What the exercise asks: Below are entries; output exactly the lines from the one with "5 ≤ ((0x7FFFFFFFFFFFF#51" to the one with "theorem witness_AccessMatrix_kinds : builds", both included, and nothing else.

Materials provided:
────

/-! ## The step, reset and the placed word -/

theorem test_step_runs_placed_word : view (stepped (State.reset.withFetchWord 56 0x001040000000A)).toBlock = view polled := by
  decide +kernel
theorem test_step_reset : stepped (beside [.reset] { polled with eflag := true }) = State.reset := by decide
theorem test_step_idle : stepped (beside [] polled) = beside [] polled := by decide
/-- Part 4, step 1, on a read command: ACCEPT takes one clock and changes `PHASE` and `OPR` only. -/
theorem test_step_accept : stepped (beside [.clock ⟨false, true, 0x001040000000A#51⟩] polled) =
    beside [] { polled with phase := .fill, opr := 0x001040000000A#51 } := by decide
/-- A command stays with the host while the block, here in its last phase (R105), is busy. -/
theorem test_step_busy_waits :
    stepped (beside [.command 0#51] { polled with
      phase := .trailer, opr := 0x001040000000A#51, fb := [(0, 0x01#8), (1, 0x04#8), (5, 0x0A#8)], flen := 0#4,
      rlen := 0#18 }) =
    beside [.command 0#51] { polled with opr := 0x001040000000A#51 } := by decide +kernel
/-- The block's step on an input: V-W, and a command presented to a busy block is not accepted (R106). -/
theorem test_blockStep_command : view (blockStep (.command 0x10106000159D8#51) polled) =
    (0x00E2#16, [0x01#8, 0x06#8, 0x00#8, 0x01#8, 0x59#8, 0xD8#8, 0xE2#8, 0x00#8], 8, 8, 0, false) := by decide +kernel
theorem test_blockStep_busy :
    (blockStep (.command 0x7000000000000#51) { polled with phase := .fill, opr := 0x001040000000A#51 }).phase = .xor := by
  decide +kernel

/-! ## Micro-steps (Part 4) -/

/-- The state before step 3 of Part 4. -/
def traced : Block :=
  { Block.reset with phase := .xor, opr := 0x2014200000000#51, fb := [(0, 0x01#8), (1, 0x42#8)] }

theorem test_micro_xor : clock .quiet traced = { traced with crc := 0xFFFE#16, phase := .shift } := by decide +kernel
theorem test_micro_shift_last_of_byte :
    clock .quiet { traced with crc := 0x40FF#16, phase := .shift, bit := 7#3 } =
      { traced with crc := 0x807E#16, idx := 1#3, bit := 7#3 } := by decide +kernel
theorem test_micro_shift_last_of_body :
    clock .quiet { traced with crc := 0x2300#16, phase := .shift, idx := 1#3, bit := 7#3 } =
      { traced with crc := 0x1180#16, phase := .trailer, idx := 1#3, bit := 7#3 } := by decide +kernel
theorem test_micro_trailer :
    view (clock .quiet { traced with crc := 0x1180#16, phase := .trailer, idx := 1#3, bit := 7#3 }) =
      (0x1180#16, [0x01#8, 0x42#8, 0x80#8, 0x11#8, 0x00#8, 0x00#8, 0x00#8, 0x00#8], 4, 4, 0, false) := by decide +kernel
theorem test_micro_fill : clock .quiet { polled with phase := .fill, opr := 0x0010300010002#51 } =
    { Block.reset with phase := .xor, opr := 0x0010300010002#51, fb := [(0, 0x01#8), (1, 0x03#8), (3, 0x01#8), (5, 0x02#8)] } := by
  decide +kernel
theorem test_table_xor : tableClock .quiet traced = { traced with crc := 0x807E#16, idx := 1#3 } := by decide +kernel

/-! ## Ports (R15, R22) -/

theorem test_status_port : statusOut { polled with phase := .fill, eflag := true, code := 2#2 } = 0b1110#4 := by decide
theorem test_transmit : transmit polled = [0x01#8, 0x04#8, 0x00#8, 0x00#8, 0x00#8, 0x0A#8, 0x70#8, 0x0D#8] ∧
    fbOut polled = 0x0D700A0000000401#64 := by decide +kernel

/-! ## Assembler text (R57, R58; words of V-R, V-W, V-S) -/

theorem test_asm_rdh : wordOf "RDH 0x01, 0x0001, 2 ; read the alarm" = some 0x0010300010002#51 := by decide +kernel
theorem test_asm_wsr : wordOf "WSR 0x01,0x0001,23000" = some 0x10106000159D8#51 := by decide +kernel
theorem test_asm_crcUpd : wordOf "CRC.UPD 0xD8" = some 0x40000000000D8#51 := by decide +kernel
theorem test_asm_poll : wordOf "POLL 0x01" = some 0x001040000000A#51 := by decide +kernel
theorem test_asm_refuses_wide_operand : wordOf "RDH 256, 0, 0" = none ∧ wordOf "; nothing" = none := by decide +kernel

/-! ## Witnesses: states and operands that meet the hypotheses of the statements -/

/-- The state in the middle of `RDI 0x01, 0, 10`, before its first XOR. -/
def polling : Block :=
  { Block.reset with phase := .xor, opr := 0x001040000000A#51, fb := [(0, 0x01#8), (1, 0x04#8), (5, 0x0A#8)] }

theorem witness_ResetTakesPriority_pin : (⟨true, true, 0x7000000000000#51⟩ : Pins).rst = true := rfl
theorem witness_ResetTakesPriority_action : (beside [.reset] polled).script = .reset :: [] := rfl
theorem witness_ResetTakesPriority_eflag :
    step (beside [.reset] { polled with eflag := true }) = .next State.reset ∧ State.reset.eflag = false := ⟨rfl, rfl⟩
theorem witness_ResetTakesPriority_eflag_pin :
    step (beside [.clock ⟨true, false, 0#51⟩] { polled with eflag := true }) = .next State.reset := rfl

theorem witness_DecodeOrder_op0 : FieldsAre 0x0FF03FFFFFFFF#51 0#3 0xFF#8 0x03#8 0xFFFF#16 0xFFFF#16 ∧
    FieldsAre 0x0000400000000#51 0#3 0x00#8 0x04#8 0#16 0#16 ∧
    FieldsAre 0x0000200000000#51 0#3 0x00#8 0x02#8 0#16 0#16 ∧
    FieldsAre 0x0FF05FFFFFFFF#51 0#3 0xFF#8 0x05#8 0xFFFF#16 0xFFFF#16 := by unfold FieldsAre; decide
theorem witness_DecodeOrder_other_ops : FieldsAre 0x1FFFFFFFFFFFF#51 1#3 0xFF#8 0xFF#8 0xFFFF#16 0xFFFF#16 ∧
    FieldsAre 0x2000000000000#51 2#3 0#8 0#8 0#16 0#16 ∧ FieldsAre 0x3FFFFFFFFFFFF#51 3#3 0xFF#8 0xFF#8 0xFFFF#16 0xFFFF#16 ∧
    FieldsAre 0x400000000FF00#51 4#3 0#8 0#8 0#16 0xFF00#16 ∧ FieldsAre 0x5000000000000#51 5#3 0#8 0#8 0#16 0#16 ∧
    FieldsAre 0x6FFFFFFFFFFFF#51 6#3 0xFF#8 0xFF#8 0xFFFF#16 0xFFFF#16 ∧
    FieldsAre 0x7000000000000#51 7#3 0#8 0#8 0#16 0#16 := by unfold FieldsAre; decide
theorem witness_DecodeOfEncode : WellFormed (.rdregIllegal 0#8 0x02#8 0#16 0#16) = true ∧
    WellFormed (.rdregIllegal 0xFF#8 0x05#8 0xFFFF#16 0xFFFF#16) = true ∧ WellFormed (.usrCal 0xFF#8 0#16 0#16) = true ∧
    WellFormed (.usrRst 0#8 0xFFFF#16 0#16) = true := by decide

theorem witness_BitstepBitByBit : (0 : Nat) < 16 ∧ 13 < 16 ∧ 15 < 16 := by decide
theorem witness_TrailerAndCheck : ([] : List Byte).length < 2 ∧ [0x01#8].length < 2 := by decide
theorem witness_ZeroResidue : 2 ≤ [0xFF#8, 0xFF#8].length := by decide
theorem witness_SingleBitFlip : 0 < [0x01#8].length ∧ (7 : Nat) < 8 := by decide
theorem witness_UsrBuilds : (0x41#8 : Byte) ≠ 0x99#8 := by decide
theorem witness_IllegalRead :
    let w : CmdWord := 0x0010500000001#51
    w.extractLsb' 48 3 = 0#3 ∧ w.extractLsb' 32 8 ≠ 0x03#8 ∧ w.extractLsb' 32 8 ≠ 0x04#8 := by decide
theorem witness_ReservedOp : 5 ≤ ((0x5000000000000#51 : CmdWord).extractLsb' 48 3).toNat ∧
    5 ≤ ((0x7FFFFFFFFFFFF#51 : CmdWord).extractLsb' 48 3).toNat := by decide
theorem witness_fault_codes :
    (∃ t, exec (.rdregIllegal 0#8 0x05#8 0#16 0#16) (beside [] polled) = .next t ∧ t.code = 1#2) ∧
    ∃ t, exec (.reserved6 0#8 0#8 0#16 0#16) (beside [] polled) = .next t ∧ t.code = 2#2 := ⟨⟨_, rfl, rfl⟩, ⟨_, rfl, rfl⟩⟩
theorem witness_NothingToTransmit : builds (.reserved6 0#8 0#8 0#16 0#16) = false ∧
    streams (.reserved6 0#8 0#8 0#16 0#16) = false ∧ polled.phase = .idle := by decide
theorem witness_CrcUpd : State.reset.crc = 0xFFFF#16 ∧ (withCrc 0x807E#16).crc = 0x807E#16 := by decide
theorem witness_AccessMatrix_kinds : builds (.rdh 0#8 0#16 0#16) = true ∧ streams (.crcInit 0#8 0#8 0#16 0#16) = true ∧
    builds (.rdregIllegal 0#8 0#8 0#16 0#16) = false ∧ streams (.rdregIllegal 0#8 0#8 0#16 0#16) = false := by decide
theorem witness_AccessMatrix_second_state : polled.crc = (withCrc 0x0D70#16).crc ∧
    exec (.crcUpd 0#8 0#8 0#16 0#8 0x00#8) (beside [] polled) =
      .next (beside [] { polled with crc := bytestep 0x0D70#16 0x00#8 }) := ⟨rfl, rfl⟩
/-- The last byte and bit of an 8-byte and of a 4-byte frame, and the two trailer places of each. -/
theorem witness_BuiltFrame_and_CrcHoldsTrailer :
    builds (.rdh 0#8 0#16 0#16) = true ∧ builds (.usr 0#8 0#8 0#16 0#16) = true ∧
    (∃ t, exec (.rdh 0#8 0#16 0#16) State.reset = .next t ∧ 7 < t.flen.toNat ∧ (7 : Fin 8).val + 1 = t.flen.toNat ∧
      (6 : Fin 8).val + 2 = t.flen.toNat) ∧
    ∃ t, exec (.usr 0#8 0#8 0#16 0#16) State.reset = .next t ∧ 3 < t.flen.toNat ∧ (3 : Fin 8).val + 1 = t.flen.toNat ∧
      (2 : Fin 8).val + 2 = t.flen.toNat :=
  ⟨rfl, rfl, ⟨_, rfl, by decide, by decide, by decide⟩, ⟨_, rfl, by decide, by decide, by decide⟩⟩
theorem witness_Builders_and_NormalCompletion : builds (.usrRst 0#8 0#16 0#16) = true ∧
    streams (.crcUpd 0#8 0#8 0#16 0#8 0#8) = true := by decide

theorem witness_StepRunsDecodedCommand_idle :
    (beside [.command 0#51] polled).script = .command 0#51 :: [] ∧ polled.phase = .idle := by decide
theorem witness_StepRunsDecodedCommand_busy :
    (beside [.command 0#51] polling).script = .command 0#51 :: [] ∧ polling.phase ≠ .idle := by decide
theorem witness_RunOfCommands : State.reset.phase = .idle := rfl
theorem witness_StreamedMessage : polled.phase = .idle ∧ (0x3FFFFFFFFFFFF#51 : CmdWord).extractLsb' 48 3 = 3#3 ∧
    ∀ x ∈ [(0x4000000000001#51 : CmdWord), 0x412345678AB01#51], x.extractLsb' 48 3 = 4#3 := ⟨rfl, rfl, by simp⟩
theorem witness_StepAlways : polled.phase = .idle ∧ Pins.quiet.rst = false ∧ Pins.quiet.cmdValid = false ∧
    (beside [.clock .quiet] polled).script = .clock .quiet :: [] := by decide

────

Written solution:
    5 ≤ ((0x7FFFFFFFFFFFF#51 : CmdWord).extractLsb' 48 3).toNat := by decide
theorem witness_fault_codes :
    (∃ t, exec (.rdregIllegal 0#8 0x05#8 0#16 0#16) (beside [] polled) = .next t ∧ t.code = 1#2) ∧
    ∃ t, exec (.reserved6 0#8 0#8 0#16 0#16) (beside [] polled) = .next t ∧ t.code = 2#2 := ⟨⟨_, rfl, rfl⟩, ⟨_, rfl, rfl⟩⟩
theorem witness_NothingToTransmit : builds (.reserved6 0#8 0#8 0#16 0#16) = false ∧
    streams (.reserved6 0#8 0#8 0#16 0#16) = false ∧ polled.phase = .idle := by decide
theorem witness_CrcUpd : State.reset.crc = 0xFFFF#16 ∧ (withCrc 0x807E#16).crc = 0x807E#16 := by decide
theorem witness_AccessMatrix_kinds : builds (.rdh 0#8 0#16 0#16) = true ∧ streams (.crcInit 0#8 0#8 0#16 0#16) = true ∧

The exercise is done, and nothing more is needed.